[Dataset entries]

-- ==== Sys2Proof/Laws/FormsFabric.lean ====
section
/-! SUPPORT. The canonical forms are kept by messages, links, Doze, copies and membership. -/

set_option linter.all false

namespace Sys2Proof.Machine

open Sys2Proof

/-! ## Message -/

theorem State.arrives_forms (s : State) (op : MOp) (m : Msg) (f : State → State) (hyp_s : s.canonical = true) (hyp_f : ∀ z : State, z.canonical = true → (f z).canonical = true) :
    (State.arrives s op m f).canonical = true := by
  unfold State.arrives
  with_reducible repeat' first
    | assumption | apply forms_ite | apply State.bump_forms | apply State.emit_forms | apply_assumption

theorem State.peerRoute_forms (s : State) (r : Req) (from_ : Nat) (hyp_s : s.canonical = true) :
    (State.peerRoute s r from_).canonical = true := by
  unfold State.peerRoute
  with_reducible repeat' first
    | assumption | (extract_lets +onlyGivenNames x; clear_value x; revert x; intro _) | apply forms_ite | apply State.atHome_forms
    | apply State.forward_forms | apply State.route_forms

theorem State.msgReq_forms (s : State) (m : Msg) (op : ROp) (mask : Nat) (d : Bytes) (hyp_s : s.canonical = true) :
    (State.msgReq s m op mask d).canonical = true := by
  unfold State.msgReq
  with_reducible repeat' first
    | assumption | (extract_lets +onlyGivenNames x; have hx : x.canonical = true := ?_; (on_goal 2 => subst x); clear_value x; revert x; intro _ _)
    | apply forms_ite | apply State.respond_forms | apply State.newReq_forms | apply State.peerRoute_forms | apply State.poisonWritten_forms

theorem State.onRd_forms (s : State) (m : Msg) (hyp_s : s.canonical = true) :
    (State.onRd s m).canonical = true := by
  unfold State.onRd
  with_reducible repeat' first
    | assumption | apply State.msgReq_forms

theorem State.onWr_forms (s : State) (m : Msg) (hyp_s : s.canonical = true) :
    (State.onWr s m).canonical = true := by
  unfold State.onWr
  with_reducible repeat' first
    | assumption | apply State.msgReq_forms

theorem State.onWrp_forms (s : State) (m : Msg) (hyp_s : s.canonical = true) :
    (State.onWrp s m).canonical = true := by
  unfold State.onWrp
  with_reducible repeat' first
    | assumption | apply State.msgReq_forms

theorem State.onAtom_forms (s : State) (m : Msg) (hyp_s : s.canonical = true) :
    (State.onAtom s m).canonical = true := by
  unfold State.onAtom
  with_reducible repeat' first
    | assumption | apply State.msgReq_forms

theorem State.onPlace_forms (s : State) (m : Msg) (hyp_s : s.canonical = true) :
    (State.onPlace s m).canonical = true := by
  unfold State.onPlace
  with_reducible repeat' first
    | assumption | (extract_lets +onlyGivenNames x; have hx : x.canonical = true := ?_; (on_goal 2 => subst x); clear_value x; revert x; intro _ _)
    | (extract_lets +onlyGivenNames x; clear_value x; revert x; intro _) | apply forms_ite | apply State.awake_forms | apply State.placeEnter_forms
    | apply State.runPlace_forms

theorem State.onSnp_forms (s : State) (k : SnpKind) (m : Msg) (hyp_s : s.canonical = true) :
    (State.onSnp s k m).canonical = true := by
  unfold State.onSnp
  with_reducible repeat' first
    | assumption | (extract_lets +onlyGivenNames x; have hx : x.canonical = true := ?_; (on_goal 2 => subst x); clear_value x; revert x; intro _ _)
    | (extract_lets +onlyGivenNames x; clear_value x; revert x; intro _) | apply forms_ite | apply State.awake_forms | apply State.onDir_forms
    | apply State.emit_forms

theorem State.onData_forms (s : State) (m : Msg) (hyp_s : s.canonical = true) :
    (State.onData s m).canonical = true := by
  unfold State.onData
  with_reducible repeat' first
    | assumption | apply State.answer_forms | apply State.paceNext_forms | (split <;> try (rename_i h; have hp := forms_ofEq h ?_; clear h))

theorem State.onCmp_forms (s : State) (m : Msg) (hyp_s : s.canonical = true) :
    (State.onCmp s m).canonical = true := by
  unfold State.onCmp
  with_reducible repeat' first
    | assumption | apply State.answer_forms | apply State.paceNext_forms | apply State.onTier_forms | apply State.flushRuns_forms
    | (split <;> try (rename_i h; have hp := forms_ofEq h ?_; clear h))

theorem State.onBirsp_forms (s : State) (m : Msg) (hyp_s : s.canonical = true) :
    (State.onBirsp s m).canonical = true := by
  unfold State.onBirsp
  with_reducible repeat' first
    | assumption | apply State.awake_forms | apply State.snoopAnswer_forms

theorem State.onWbk_forms (s : State) (m : Msg) (hyp_s : s.canonical = true) :
    (State.onWbk s m).canonical = true := by
  unfold State.onWbk
  with_reducible repeat' first
    | assumption | apply forms_ite | apply State.storeWbk_forms | apply State.bump_forms

theorem State.onMirror_forms (s : State) (m : Msg) (hyp_s : s.canonical = true) :
    (State.onMirror s m).canonical = true := by
  unfold State.onMirror
  with_reducible repeat' first
    | simp -zeta only [canonical_mk, near_mk, far_mk] | assumption
    | (extract_lets +onlyGivenNames x; have hx : x.canonical = true := ?_; (on_goal 2 => subst x); clear_value x; revert x; intro _ _)
    | apply forms_ite | apply State.awake_forms | apply State.onHdg_forms | apply State.mirrorIn_forms

theorem State.onClose_forms (s : State) (m : Msg) (hyp_s : s.canonical = true) :
    (State.onClose s m).canonical = true := by
  unfold State.onClose
  with_reducible repeat' first
    | assumption | apply forms_ite | apply State.closeIn_forms | apply State.onHdg_forms

theorem State.onMack_forms (s : State) (m : Msg) (hyp_s : s.canonical = true) :
    (State.onMack s m).canonical = true := by
  unfold State.onMack
  with_reducible repeat' first
    | assumption | apply State.settle_forms | (split <;> try (rename_i h; have hp := forms_ofEq h ?_; clear h))

theorem State.onJack_forms (s : State) (m : Msg) (hyp_s : s.canonical = true) :
    (State.onJack s m).canonical = true := by
  unfold State.onJack
  with_reducible repeat' first
    | assumption | apply State.onHdg_forms | apply State.flushReplies_forms

theorem State.onGasp_forms (s : State) (m : Msg) (hyp_s : s.canonical = true) :
    (State.onGasp s m).canonical = true := by
  unfold State.onGasp
  with_reducible repeat' first
    | assumption | (extract_lets +onlyGivenNames x; have hx : x.canonical = true := ?_; (on_goal 2 => subst x); clear_value x; revert x; intro _ _)
    | apply State.onStk_forms | apply State.post_forms

theorem State.deliver_forms (s : State) (op : MOp) (m : Msg) (hyp_s : s.canonical = true) :
    (State.deliver s op m).canonical = true := by
  unfold State.deliver
  with_reducible repeat' first
    | assumption | apply State.onRd_forms | apply State.onWr_forms | apply State.onWrp_forms | apply State.onAtom_forms | apply State.onPlace_forms
    | apply State.onSnp_forms | apply State.onData_forms | apply State.onCmp_forms | apply State.onBirsp_forms | apply State.onWbk_forms
    | apply State.onMirror_forms | apply State.onClose_forms | apply State.onJack_forms | apply State.onGasp_forms | apply State.onMack_forms
    | (split <;> try (rename_i h; have hp := forms_ofEq h ?_; clear h))

theorem execMsgRd_forms (m : Msg) (s : State) (hyp_s : s.canonical = true) :
    OkForms (execMsgRd m s) := by
  unfold execMsgRd
  with_reducible repeat' first
    | assumption | apply forms_next | intro _ | apply State.arrives_forms | apply State.onRd_forms

theorem execMsgWr_forms (m : Msg) (s : State) (hyp_s : s.canonical = true) :
    OkForms (execMsgWr m s) := by
  unfold execMsgWr
  with_reducible repeat' first
    | assumption | apply forms_next | intro _ | apply State.arrives_forms | apply State.onWr_forms

theorem execMsgWrp_forms (m : Msg) (s : State) (hyp_s : s.canonical = true) :
    OkForms (execMsgWrp m s) := by
  unfold execMsgWrp
  with_reducible repeat' first
    | assumption | apply forms_next | intro _ | apply State.arrives_forms | apply State.onWrp_forms

theorem execMsgAtom_forms (m : Msg) (s : State) (hyp_s : s.canonical = true) :
    OkForms (execMsgAtom m s) := by
  unfold execMsgAtom
  with_reducible repeat' first
    | assumption | apply forms_next | intro _ | apply State.arrives_forms | apply State.onAtom_forms

theorem execMsgPlace_forms (m : Msg) (s : State) (hyp_s : s.canonical = true) :
    OkForms (execMsgPlace m s) := by
  unfold execMsgPlace
  with_reducible repeat' first
    | assumption | apply forms_next | intro _ | apply State.arrives_forms | apply State.onPlace_forms

theorem execMsgSnpinv_forms (m : Msg) (s : State) (hyp_s : s.canonical = true) :
    OkForms (execMsgSnpinv m s) := by
  unfold execMsgSnpinv
  with_reducible repeat' first
    | assumption | apply forms_next | intro _ | apply State.arrives_forms | apply State.onSnp_forms

theorem execMsgSnpdata_forms (m : Msg) (s : State) (hyp_s : s.canonical = true) :
    OkForms (execMsgSnpdata m s) := by
  unfold execMsgSnpdata
  with_reducible repeat' first
    | assumption | apply forms_next | intro _ | apply State.arrives_forms | apply State.onSnp_forms

theorem execMsgSnpcur_forms (m : Msg) (s : State) (hyp_s : s.canonical = true) :
    OkForms (execMsgSnpcur m s) := by
  unfold execMsgSnpcur
  with_reducible repeat' first
    | assumption | apply forms_next | intro _ | apply State.arrives_forms | apply State.onSnp_forms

- _Your objective_:
Nothing but a number should be given: the count of lines in the data above with the word "mask".

- _Reply to the exercise_:
2